For Differentiable physics: what it buys you, compare methods only through one saved artifact that preserves the inputs, outputs, units, timestamps, latency budget, configuration, seed, metric definition, and failure labels relevant to this section. The comparison is meaningful only when the same script evaluates the same panel.
Extend the section exercise by adding one perturbation specific to Differentiable physics: what it buys you and one latency or uncertainty check. Save the result in the EvidenceRecord schema, then explain which library output you trust and why.
For Differentiable physics: what it buys you, distrust smooth simulation until the section-specific physical assumption has been stress-tested: timestep, contact stiffness, damping, friction, actuation, and energy behavior should each have a small diagnostic.
Technical Core
Differentiable physics: what it buys you needs a topic-native core: variables, equations or system contracts, an algorithmic procedure, an expected output, and a failure diagnosis. Figure 6.5.T summarizes the chain this section must preserve when moving from a teaching example to a real embodied system.

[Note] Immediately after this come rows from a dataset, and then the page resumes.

-- ==== Sys2Proof/Machine/Step.lean ====
section
/-!
DEFINITION. One step of the block: the command at the front of the queue runs; with an empty queue the block idles, and
the local beacon advances by one
BCLK cycle (R407) and the twin's takeover or detach goes on (R466, R469).
-/

namespace Sys2Proof.Machine

/-- One step. -/
def step (s : State) : Host.Outcome State Fault Refusal :=
  match s.pending with
  | [] => .next (tick s)
  | c :: rest => exec c { s with pending := rest }

/-- The state with the command that a table word spells put at the front of the queue; no row of the table gives bits, so
no word spells a command. -/
def State.withFetchWord (s : State) (nbits w : Nat) : State :=
  match decodeTableWord nbits w with
  | some c => { s with pending := c :: s.pending }
  | none => s

end Sys2Proof.Machine
end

A differentiable simulator exposes $x_{k+1}=f_\Delta(x_k,u_k,\theta)$ and a loss $L=\ell(x_T)$, then computes sensitivities such as $\partial L/\partial u_k$ or $\partial L/\partial \theta$. Backpropagation through time multiplies local Jacobians across the rollout, so long horizons can create vanishing or exploding gradients. Contact events are often only piecewise smooth, which means a gradient can be undefined, regularized, or valid only inside one contact mode.
- State what is differentiated: controls, physical parameters, initial state, morphology, or policy inputs.

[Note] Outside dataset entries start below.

-- ==== Sys2Proof/Certificates/Slice0/Obligations.lean ====
section
/-!
DEFINITION. The statements for the provers: one proposition for each entry of OBLIGATIONS.json, grouped by the part of the
block that it speaks of.
-/

open Sys2Proof Sys2Proof.Machine

set_option linter.unusedVariables false

/-- A step of a state with command `c` at the front of its queue is `exec` of `c` on the state with the queue's rest. With an empty
queue a step answers the tick of the state: the local beacon of a powered module without a twin takeover or detach in progress counts
one and nothing else changes; an unpowered module stays as it is. That the waiting commands stand in a queue is the model's form of a
block, and that a step of an empty queue stands for one BCLK cycle is the model's choice (assumption log 2). -/
def Obligations.StepRunsFrontCommand : Prop :=
  (∀ (c : Instr) (s : State), step { s with pending := c :: s.pending } = exec c s) ∧
  (∀ s : State, s.pending = [] → step s = .next (tick s)) ∧
  (∀ s : State, s.pending = [] → s.lk.twin ≠ .takeover → s.lk.twin ≠ .detaching → s.pins.hotSwap = true →
    step s = .next { s with bcn := { s.bcn with local_ := s.bcn.local_ + 1 } }) ∧
  (∀ s : State, s.pending = [] → s.lk.twin ≠ .takeover → s.lk.twin ≠ .detaching → s.pins.hotSwap = false → step s = .next s)

/-- For every state whose memories are in canonical form (addresses strictly rising, no entry equal to what an unlisted address
reads as), a step that answers a next state answers one whose memories are in that form. -/
def Obligations.EveryStepKeepsMemoryCanonical : Prop :=
  ∀ s t : State, MemoryOk s → step s = .next t → MemoryOk t

/-- After cold reset the host queue is disabled and not ready with kill scrubbing on, the watchdog limit is 1,000 ms, every array is
128 columns wide, every event source has priority 15 and is disabled, the power cap is 3,000 W with borrowing on, RESET_CAUSE says
level 4, the beacon reads 0, BAR4 is 64 GiB, and no command runs or waits. The memories are in the canonical form that every step
keeps, and list no byte, no mark and no fill bit. -/
def Obligations.ResetLeavesSpecifiedValues : Prop :=
  MemoryOk State.reset ∧ State.reset.mem = {} ∧
  State.reset.hq.en = false ∧ State.reset.hq.ready = false ∧ State.reset.hq.kscrub = true ∧ State.reset.hq.idle = true ∧
  State.reset.cp.wdog = 1000 ∧ State.reset.cp.jobs = [] ∧ State.reset.pending = [] ∧
  (∀ t, (State.reset.tiles.get t).w0 = 128 ∧ (State.reset.tiles.get t).w1 = 128 ∧ (State.reset.tiles.get t).sems = []) ∧
  (∀ n, (State.reset.evr.srcs.get n).prio = 15 ∧ (State.reset.evr.srcs.get n).en = false ∧ (State.reset.evr.srcs.get n).pend = false) ∧
  (∀ k, (State.reset.evr.keepers.get k).runPrio = 16) ∧
  State.reset.pw.policyCap = 3000 ∧ State.reset.pw.borrow = true ∧ State.reset.glb.rcLevel = 4 ∧ State.reset.bcn.local_ = 0 ∧
  State.reset.glb.bar4Log2 = 36

/-- An enable with READY = 1 and sizes in range sets EN with the counters 0 and the phase 1; one with READY = 0 or a size out of range
leaves EN at 0 and sets SQ_ERR (source 658 fires); a disable clears EN, so that nothing is fetched any more; and once every fetched
command has written its completions IDLE is set. A TAIL below twice the SQ size that leaves at most one SQ of entries is taken; any
other is refused with SQ_ERR. A HEAD below twice the CQ size that does not pass CQ_TAIL is taken; any other is refused with CQ_ERR.
With EN = 0 the doorbells are ignored. -/
def Obligations.HostQueueEnablesAndTakesDoorbells : Prop :=
  (∀ s : State, barOn s = true → s.hq.en = false → s.hq.ready = true → 6 ≤ s.hq.sqLog2 → s.hq.sqLog2 ≤ 16 → 6 ≤ s.hq.cqLog2 →
    s.hq.cqLog2 ≤ 18 → s.hq.dlog ≤ 10 →
    exec .queueEnable s = .next { s with hq := { s.hq with
      en := true, idle := false, fetchStop := false, sqHead := 0, sqTail := 0, cqTail := 0, cqHead := 0, phase := true } }) ∧
  (∀ s : State, barOn s = true → s.hq.en = false →
    (s.hq.ready = false ∨ s.hq.sqLog2 < 6 ∨ 16 < s.hq.sqLog2 ∨ s.hq.cqLog2 < 6 ∨ 18 < s.hq.cqLog2 ∨ 10 < s.hq.dlog) →
    exec .queueEnable s = .next (fire { s with hq := { s.hq with sqErr := true } } 658)) ∧
  (∀ s : State, barOn s = true → exec .queueDisable s = .next { s with hq := { s.hq with en := false } }) ∧
  (∀ (s : State) (ok : Bool), s.hq.en = false → exec (.sqFetch ok) s = .next s) ∧
  (∀ s : State, s.hq.en = false → (∀ st, st < 16 → streamEmpty s st = true) →
    exec .queueIdle s = .next { s with hq := { s.hq with idle := true } }) ∧
  (∀ (s : State) (v : W64), barOn s = true → s.hq.en = true → rfld v 16 0 < 2 * 2 ^ s.hq.sqLog2 →
    (rfld v 16 0 + 2 * 2 ^ s.hq.sqLog2 - s.hq.sqHead) % (2 * 2 ^ s.hq.sqLog2) ≤ 2 ^ s.hq.sqLog2 →
    exec (.sqDoorbell v) s = .next { s with hq := { s.hq with sqTail := rfld v 16 0 } }) ∧
  (∀ (s : State) (v : W64), barOn s = true → s.hq.en = true →
    (2 * 2 ^ s.hq.sqLog2 ≤ rfld v 16 0 ∨
      2 ^ s.hq.sqLog2 < (rfld v 16 0 + 2 * 2 ^ s.hq.sqLog2 - s.hq.sqHead) % (2 * 2 ^ s.hq.sqLog2)) →
    exec (.sqDoorbell v) s = .next (fire { s with hq := { s.hq with sqErr := true } } 658)) ∧
  (∀ (s : State) (v : W64), barOn s = true → s.hq.en = true → rfld v 18 0 < 2 * 2 ^ s.hq.cqLog2 →
    (rfld v 18 0 + 2 * 2 ^ s.hq.cqLog2 - s.hq.cqHead) % (2 * 2 ^ s.hq.cqLog2) ≤
      (s.hq.cqTail + 2 * 2 ^ s.hq.cqLog2 - s.hq.cqHead) % (2 * 2 ^ s.hq.cqLog2) →
    exec (.cqDoorbell v) s = .next { s with hq := { s.hq with cqHead := rfld v 18 0 } }) ∧
  (∀ (s : State) (v : W64), barOn s = true → s.hq.en = true →
    (2 * 2 ^ s.hq.cqLog2 ≤ rfld v 18 0 ∨
      (s.hq.cqTail + 2 * 2 ^ s.hq.cqLog2 - s.hq.cqHead) % (2 * 2 ^ s.hq.cqLog2) <
        (rfld v 18 0 + 2 * 2 ^ s.hq.cqLog2 - s.hq.cqHead) % (2 * 2 ^ s.hq.cqLog2)) →
    exec (.cqDoorbell v) s = .next (fire { s with hq := { s.hq with cqErr := true } } 658)) ∧
  (∀ (s : State) (v : W64) (f : Fin 256) (one : Bool), s.hq.en = false →
    exec (.sqDoorbell v) s = .next s ∧ exec (.cqDoorbell v) s = .next s ∧ exec (.fenceDoorbell f one v) s = .next s)

/-- A region whose PAGES is at least 1 and whose extent ends by 2^64 becomes valid with the value written; one that fails reads
VALID = 0 and sets REGION_ERR. A fence register is written while no fetched command names the fence, else ignored with FENCE_ERR. -/
def Obligations.RegionsAndFencesAreWritten : Prop :=
  (∀ (s : State) (r : Fin 64) (a : W64), blockOn s = true → a.getLsbD 0 = true →
    1 ≤ rfld (s.hq.regions.get r.val).b 31 0 → rfld a 63 12 * 4096 + rfld (s.hq.regions.get r.val).b 31 0 * 4096 ≤ 2 ^ 64 →
    ∃ t, exec (.hostRegionWrite r a) s = .next t ∧ t.hq.regionErr = s.hq.regionErr ∧
      t.hq.regions.get r.val = { a := a &&& 0xFFFFFFFFFFFFF007, b := (s.hq.regions.get r.val).b } ∧
      (∀ q, q ≠ r.val → t.hq.regions.get q = s.hq.regions.get q) ∧ t.mem = s.mem ∧ t.hq.fences = s.hq.fences) ∧
  (∀ (s : State) (r : Fin 64) (a : W64), blockOn s = true → a.getLsbD 0 = true →
    (rfld (s.hq.regions.get r.val).b 31 0 = 0 ∨ 2 ^ 64 < rfld a 63 12 * 4096 + rfld (s.hq.regions.get r.val).b 31 0 * 4096) →
    ∃ t, exec (.hostRegionWrite r a) s = .next t ∧ t.hq.regionErr = true ∧ (t.hq.regions.get r.val).a.getLsbD 0 = false ∧ t.mem = s.mem) ∧
  (∀ (s : State) (f : Fin 256) (val : Bool) (v : W64), blockOn s = true → fenceNamed s f.val = false →
    ∃ t, exec (.fenceRegisterWrite f val v) s = .next t ∧
      t.hq.fences.get f.val = (if val then { s.hq.fences.get f.val with value := v }
        else { s.hq.fences.get f.val with hostSig := v.getLsbD 31, owner := v.setWidth 4 }) ∧
      (∀ g, g ≠ f.val → t.hq.fences.get g = s.hq.fences.get g) ∧ t.mem = s.mem) ∧
  (∀ (s : State) (f : Fin 256) (val : Bool) (v : W64), blockOn s = true → fenceNamed s f.val = true →
    exec (.fenceRegisterWrite f val v) s = .next (fire { s with hq := { s.hq with fenceErr := true } } 658))

/-- R353: with the queues enabled, a write to doorbell 256 + f is accepted when fence f is host-signalable, the write is one 64-bit access
and the written value is greater than the fence's value: the fence takes the value and the commands that wait for it are looked at, and
with no command running nothing else changes. A write that fails any of the three conditions leaves the fence and sets FENCE_ERR. Of two
accepted writes the second is checked against the value that the first left: it is accepted when its value is greater than the first
write's, and refused when it is not. -/
def Obligations.FenceDoorbellAdmitsLargerValues : Prop :=
  (∀ (s : State) (f : Fin 256) (v : W64), barOn s = true → s.hq.en = true → (s.hq.fences.get f.val).hostSig = true →
    (s.hq.fences.get f.val).value < v →
    ∃ t, exec (.fenceDoorbell f true v) s = .next (wakeWaits t f.val) ∧ t.hq.fences.get f.val = { s.hq.fences.get f.val with value := v } ∧
      (∀ g, g ≠ f.val → t.hq.fences.get g = s.hq.fences.get g) ∧ t.hq.fenceErr = s.hq.fenceErr ∧ t.cp = s.cp ∧ t.mem = s.mem ∧ t.evr = s.evr) ∧
  (∀ (s : State) (f : Fin 256) (one : Bool) (v : W64), barOn s = true → s.hq.en = true →
    ((s.hq.fences.get f.val).hostSig = false ∨ one = false ∨ v ≤ (s.hq.fences.get f.val).value) →
    exec (.fenceDoorbell f one v) s = .next (fire { s with hq := { s.hq with fenceErr := true } } 658)) ∧
  (∀ (s : State) (f : Fin 256) (v w : W64), barOn s = true → s.hq.en = true → (s.hq.fences.get f.val).hostSig = true →
    (s.hq.fences.get f.val).value < v → (∀ st : Nat, getJob s (.stream st) = none) → v < w →
    ∃ t u, exec (.fenceDoorbell f true v) s = .next t ∧ (t.hq.fences.get f.val).value = v ∧ t.mem = s.mem ∧ t.cp = s.cp ∧
      exec (.fenceDoorbell f true w) t = .next u ∧ (u.hq.fences.get f.val).value = w ∧
      (∀ g, g ≠ f.val → u.hq.fences.get g = s.hq.fences.get g) ∧ u.mem = s.mem ∧ u.cp = s.cp ∧ u.hq.fenceErr = s.hq.fenceErr) ∧
  (∀ (s : State) (f : Fin 256) (v w : W64), barOn s = true → s.hq.en = true → (s.hq.fences.get f.val).hostSig = true →
    (s.hq.fences.get f.val).value < v → (∀ st : Nat, getJob s (.stream st) = none) → w ≤ v →
    ∃ t u, exec (.fenceDoorbell f true v) s = .next t ∧ exec (.fenceDoorbell f true w) t = .next u ∧
      (u.hq.fences.get f.val).value = v ∧ u.hq.fenceErr = true ∧ u.mem = s.mem ∧ u.cp = s.cp)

- Compare automatic gradients with centered finite differences on a short rollout before optimizing a long one.
- Run one smooth free-motion case and one contact case, then report where gradients disagree or become noisy.
- Log smoothing, contact regularization, solver tolerance, horizon length, and gradient norm beside the final loss.
| Contract Field | What To Specify | Why It Matters |
|---|---|---|
| State and observation | Variables, units, timestamps, frames, and uncertainty. | Prevents a model score from being mistaken for robot capability. |
| Action interface | Command type, limits, update rate, and safety fallback. | Makes the learned or planned output executable. |
| Evidence artifact | Trace, metric, configuration, seed, and failure label. | Allows baseline and library path to be compared in one pass. |
| Tool path | MuJoCo, Drake, Isaac Sim, Gazebo, PyBullet, SAPIEN, NumPy | Shows the practical library route after the mechanism is understood. |
For Differentiable physics: what it buys you, expected output is a state trace with the relevant physical invariant: bounded energy error for free motion, bounded penetration for contact, and a solver-status field that explains divergence.
Differentiable physics: what it buys you is validated by conserved quantities where they should hold, stable contact where contact is expected, and reproducible divergence under a named parameter perturbation.
Section References
Core references for Differentiable physics: what it buys you: Modern Robotics; Murray, Li, and Sastry; Siciliano et al.; LaValle; and the official documentation for Drake, MuJoCo, Pinocchio, CasADi, python-control, GTSAM, ROS 2, and OpenCV as applicable.
Use these references to check notation, frame conventions, solver assumptions, and library behavior before comparing hand-built and maintained-tool implementations.
Differentiable physics: what it buys you is useful when it makes the perception-action loop more reliable, not when it merely adds a more impressive model name.
Design a method-matched experiment for Differentiable physics: what it buys you. Specify the environment, observations, actions, metric, one perturbation, and the library output you would compare against the hand-built baseline.